Work to be completed
From the entries below, reproduce exactly the line containing "Nat) | plaus", the line containing "seqSum : Nat := 0", and every line in between, with nothing added.

Material shown
◆ ◆ ◆ ◆ ◆
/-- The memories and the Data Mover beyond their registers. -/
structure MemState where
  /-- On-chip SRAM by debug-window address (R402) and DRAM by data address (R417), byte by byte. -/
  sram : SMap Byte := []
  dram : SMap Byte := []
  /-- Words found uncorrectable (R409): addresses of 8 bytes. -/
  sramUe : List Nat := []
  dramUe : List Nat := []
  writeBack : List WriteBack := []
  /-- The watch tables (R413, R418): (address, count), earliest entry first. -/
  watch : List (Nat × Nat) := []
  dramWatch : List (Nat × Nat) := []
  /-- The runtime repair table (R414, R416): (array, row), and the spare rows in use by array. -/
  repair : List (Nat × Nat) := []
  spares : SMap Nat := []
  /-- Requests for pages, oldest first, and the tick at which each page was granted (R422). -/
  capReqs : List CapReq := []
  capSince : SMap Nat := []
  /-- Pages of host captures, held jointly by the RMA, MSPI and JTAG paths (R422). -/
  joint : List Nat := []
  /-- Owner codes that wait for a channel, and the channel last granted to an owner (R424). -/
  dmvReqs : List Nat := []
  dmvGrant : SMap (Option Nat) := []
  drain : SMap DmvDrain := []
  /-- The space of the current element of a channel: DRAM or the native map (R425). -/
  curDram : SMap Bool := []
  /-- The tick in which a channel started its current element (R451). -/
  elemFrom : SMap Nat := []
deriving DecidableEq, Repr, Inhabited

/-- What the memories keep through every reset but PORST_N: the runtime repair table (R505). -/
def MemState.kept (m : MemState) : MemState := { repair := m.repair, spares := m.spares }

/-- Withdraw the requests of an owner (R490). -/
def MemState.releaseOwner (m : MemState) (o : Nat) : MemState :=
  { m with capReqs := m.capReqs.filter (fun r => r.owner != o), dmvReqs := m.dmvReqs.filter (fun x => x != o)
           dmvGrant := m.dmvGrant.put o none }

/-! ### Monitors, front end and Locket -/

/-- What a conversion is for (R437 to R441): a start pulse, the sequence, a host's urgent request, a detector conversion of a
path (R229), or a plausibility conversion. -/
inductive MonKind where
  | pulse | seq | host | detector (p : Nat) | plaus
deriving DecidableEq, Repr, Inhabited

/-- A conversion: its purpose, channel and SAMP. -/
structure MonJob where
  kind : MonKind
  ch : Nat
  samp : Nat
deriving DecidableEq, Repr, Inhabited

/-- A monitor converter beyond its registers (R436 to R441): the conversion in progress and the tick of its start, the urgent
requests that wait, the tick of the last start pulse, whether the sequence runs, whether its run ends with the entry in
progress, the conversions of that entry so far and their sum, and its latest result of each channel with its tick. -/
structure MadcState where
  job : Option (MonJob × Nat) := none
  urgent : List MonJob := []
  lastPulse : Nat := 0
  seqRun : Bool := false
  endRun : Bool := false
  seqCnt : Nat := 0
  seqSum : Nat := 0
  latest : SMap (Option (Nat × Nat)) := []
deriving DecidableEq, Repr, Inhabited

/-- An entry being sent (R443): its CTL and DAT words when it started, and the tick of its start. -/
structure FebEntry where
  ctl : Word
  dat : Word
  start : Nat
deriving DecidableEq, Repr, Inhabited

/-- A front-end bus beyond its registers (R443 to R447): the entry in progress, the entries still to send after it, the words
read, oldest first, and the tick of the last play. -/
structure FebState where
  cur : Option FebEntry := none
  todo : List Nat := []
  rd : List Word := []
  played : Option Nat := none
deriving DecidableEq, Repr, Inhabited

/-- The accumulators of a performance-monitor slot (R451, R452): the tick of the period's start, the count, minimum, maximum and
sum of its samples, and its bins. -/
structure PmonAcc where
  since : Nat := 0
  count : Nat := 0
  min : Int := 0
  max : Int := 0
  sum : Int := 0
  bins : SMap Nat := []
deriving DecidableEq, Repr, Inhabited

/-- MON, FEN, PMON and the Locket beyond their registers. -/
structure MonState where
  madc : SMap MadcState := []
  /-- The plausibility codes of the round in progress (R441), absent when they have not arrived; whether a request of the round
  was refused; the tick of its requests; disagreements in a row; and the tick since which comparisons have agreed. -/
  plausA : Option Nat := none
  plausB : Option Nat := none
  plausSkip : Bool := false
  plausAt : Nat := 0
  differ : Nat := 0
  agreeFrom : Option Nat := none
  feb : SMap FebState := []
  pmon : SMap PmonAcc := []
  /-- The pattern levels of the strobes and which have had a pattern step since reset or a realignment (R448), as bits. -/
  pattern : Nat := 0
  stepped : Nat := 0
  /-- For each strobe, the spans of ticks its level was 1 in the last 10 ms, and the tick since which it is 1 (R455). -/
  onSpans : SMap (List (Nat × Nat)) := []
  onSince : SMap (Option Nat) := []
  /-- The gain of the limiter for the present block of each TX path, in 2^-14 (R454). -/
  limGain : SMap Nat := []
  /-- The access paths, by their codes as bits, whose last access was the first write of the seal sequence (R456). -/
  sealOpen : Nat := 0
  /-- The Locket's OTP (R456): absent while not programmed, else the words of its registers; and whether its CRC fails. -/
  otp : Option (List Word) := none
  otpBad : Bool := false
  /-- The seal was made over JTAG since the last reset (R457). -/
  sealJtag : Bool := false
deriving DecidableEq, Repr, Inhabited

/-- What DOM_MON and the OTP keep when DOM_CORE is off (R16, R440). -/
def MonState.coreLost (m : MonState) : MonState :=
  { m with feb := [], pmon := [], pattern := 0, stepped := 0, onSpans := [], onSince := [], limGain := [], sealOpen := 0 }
◆ ◆ ◆ ◆ ◆
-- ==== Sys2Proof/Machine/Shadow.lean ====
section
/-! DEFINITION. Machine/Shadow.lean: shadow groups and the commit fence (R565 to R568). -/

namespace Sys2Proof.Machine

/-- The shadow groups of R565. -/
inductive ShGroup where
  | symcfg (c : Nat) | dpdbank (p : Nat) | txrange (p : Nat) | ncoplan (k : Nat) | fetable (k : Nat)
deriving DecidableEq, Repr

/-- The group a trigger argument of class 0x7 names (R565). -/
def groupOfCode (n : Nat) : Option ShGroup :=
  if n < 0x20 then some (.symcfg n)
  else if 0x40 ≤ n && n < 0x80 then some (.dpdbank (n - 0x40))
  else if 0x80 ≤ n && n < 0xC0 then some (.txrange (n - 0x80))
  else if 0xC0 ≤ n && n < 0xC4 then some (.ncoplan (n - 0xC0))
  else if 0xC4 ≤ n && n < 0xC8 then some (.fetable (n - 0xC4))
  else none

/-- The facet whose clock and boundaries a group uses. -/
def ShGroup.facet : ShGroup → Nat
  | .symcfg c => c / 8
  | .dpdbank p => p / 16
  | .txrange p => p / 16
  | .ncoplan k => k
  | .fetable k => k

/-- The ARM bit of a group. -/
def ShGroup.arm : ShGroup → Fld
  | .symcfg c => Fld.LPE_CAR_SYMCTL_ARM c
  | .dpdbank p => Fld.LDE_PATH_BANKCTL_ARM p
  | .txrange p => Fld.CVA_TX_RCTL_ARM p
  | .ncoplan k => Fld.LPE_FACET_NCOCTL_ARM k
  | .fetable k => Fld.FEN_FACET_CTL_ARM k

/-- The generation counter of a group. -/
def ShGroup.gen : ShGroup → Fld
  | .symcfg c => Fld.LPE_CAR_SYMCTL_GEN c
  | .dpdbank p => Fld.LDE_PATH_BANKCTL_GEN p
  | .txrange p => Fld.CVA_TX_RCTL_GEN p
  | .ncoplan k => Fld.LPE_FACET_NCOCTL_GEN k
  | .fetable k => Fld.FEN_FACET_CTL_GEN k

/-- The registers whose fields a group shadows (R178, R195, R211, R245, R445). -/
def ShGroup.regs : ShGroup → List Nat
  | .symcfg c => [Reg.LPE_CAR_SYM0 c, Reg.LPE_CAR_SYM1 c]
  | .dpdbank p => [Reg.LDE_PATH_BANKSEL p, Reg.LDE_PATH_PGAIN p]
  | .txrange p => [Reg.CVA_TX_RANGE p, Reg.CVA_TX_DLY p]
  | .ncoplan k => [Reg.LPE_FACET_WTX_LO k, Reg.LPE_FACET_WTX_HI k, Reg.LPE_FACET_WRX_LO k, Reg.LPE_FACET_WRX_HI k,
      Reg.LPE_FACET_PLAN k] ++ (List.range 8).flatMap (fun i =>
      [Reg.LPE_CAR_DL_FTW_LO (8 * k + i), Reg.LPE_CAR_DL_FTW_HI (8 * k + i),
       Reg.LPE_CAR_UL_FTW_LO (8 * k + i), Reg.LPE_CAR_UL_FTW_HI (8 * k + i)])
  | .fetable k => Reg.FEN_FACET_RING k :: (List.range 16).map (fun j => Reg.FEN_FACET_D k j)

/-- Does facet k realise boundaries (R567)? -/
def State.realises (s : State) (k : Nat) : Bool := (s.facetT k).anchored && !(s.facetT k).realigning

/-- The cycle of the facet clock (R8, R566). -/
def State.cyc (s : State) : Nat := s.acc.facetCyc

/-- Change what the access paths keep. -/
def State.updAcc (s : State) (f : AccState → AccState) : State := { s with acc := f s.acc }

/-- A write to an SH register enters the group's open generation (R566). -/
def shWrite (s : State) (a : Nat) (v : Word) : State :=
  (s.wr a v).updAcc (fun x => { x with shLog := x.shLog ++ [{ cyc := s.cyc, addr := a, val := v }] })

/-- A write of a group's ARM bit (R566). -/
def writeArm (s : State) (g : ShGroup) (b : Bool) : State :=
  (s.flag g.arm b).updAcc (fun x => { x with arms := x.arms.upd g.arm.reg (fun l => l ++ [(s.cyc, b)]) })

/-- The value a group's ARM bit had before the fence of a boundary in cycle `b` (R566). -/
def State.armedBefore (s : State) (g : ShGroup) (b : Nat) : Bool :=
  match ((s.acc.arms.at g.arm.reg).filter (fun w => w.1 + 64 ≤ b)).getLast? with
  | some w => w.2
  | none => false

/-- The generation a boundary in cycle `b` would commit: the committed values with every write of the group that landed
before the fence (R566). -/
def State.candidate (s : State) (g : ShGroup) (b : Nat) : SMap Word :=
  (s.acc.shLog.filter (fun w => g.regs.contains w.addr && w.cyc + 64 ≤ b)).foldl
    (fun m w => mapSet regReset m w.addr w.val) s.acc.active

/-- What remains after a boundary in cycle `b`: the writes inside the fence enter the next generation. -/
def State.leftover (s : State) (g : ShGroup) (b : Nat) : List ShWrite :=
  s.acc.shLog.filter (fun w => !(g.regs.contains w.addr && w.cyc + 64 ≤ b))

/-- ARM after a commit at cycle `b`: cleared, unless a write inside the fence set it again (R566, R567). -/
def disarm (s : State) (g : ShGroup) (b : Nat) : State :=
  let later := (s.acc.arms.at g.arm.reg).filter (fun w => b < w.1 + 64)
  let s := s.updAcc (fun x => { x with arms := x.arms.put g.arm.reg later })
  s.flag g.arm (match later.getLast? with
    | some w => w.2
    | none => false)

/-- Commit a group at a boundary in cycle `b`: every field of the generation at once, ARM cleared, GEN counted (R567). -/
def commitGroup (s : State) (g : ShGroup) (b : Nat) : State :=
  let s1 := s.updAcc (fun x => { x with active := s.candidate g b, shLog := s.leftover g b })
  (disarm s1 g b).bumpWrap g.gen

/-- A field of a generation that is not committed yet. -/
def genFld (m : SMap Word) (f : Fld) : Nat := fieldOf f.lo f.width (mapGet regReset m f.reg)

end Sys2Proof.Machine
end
◆ ◆ ◆ ◆ ◆
Reply to the exercise
  | pulse | seq | host | detector (p : Nat) | plaus
deriving DecidableEq, Repr, Inhabited

/-- A conversion: its purpose, channel and SAMP. -/
structure MonJob where
  kind : MonKind
  ch : Nat
  samp : Nat
deriving DecidableEq, Repr, Inhabited

/-- A monitor converter beyond its registers (R436 to R441): the conversion in progress and the tick of its start, the urgent
requests that wait, the tick of the last start pulse, whether the sequence runs, whether its run ends with the entry in
progress, the conversions of that entry so far and their sum, and its latest result of each channel with its tick. -/
structure MadcState where
  job : Option (MonJob × Nat) := none
  urgent : List MonJob := []
  lastPulse : Nat := 0
  seqRun : Bool := false
  endRun : Bool := false
  seqCnt : Nat := 0
  seqSum : Nat := 0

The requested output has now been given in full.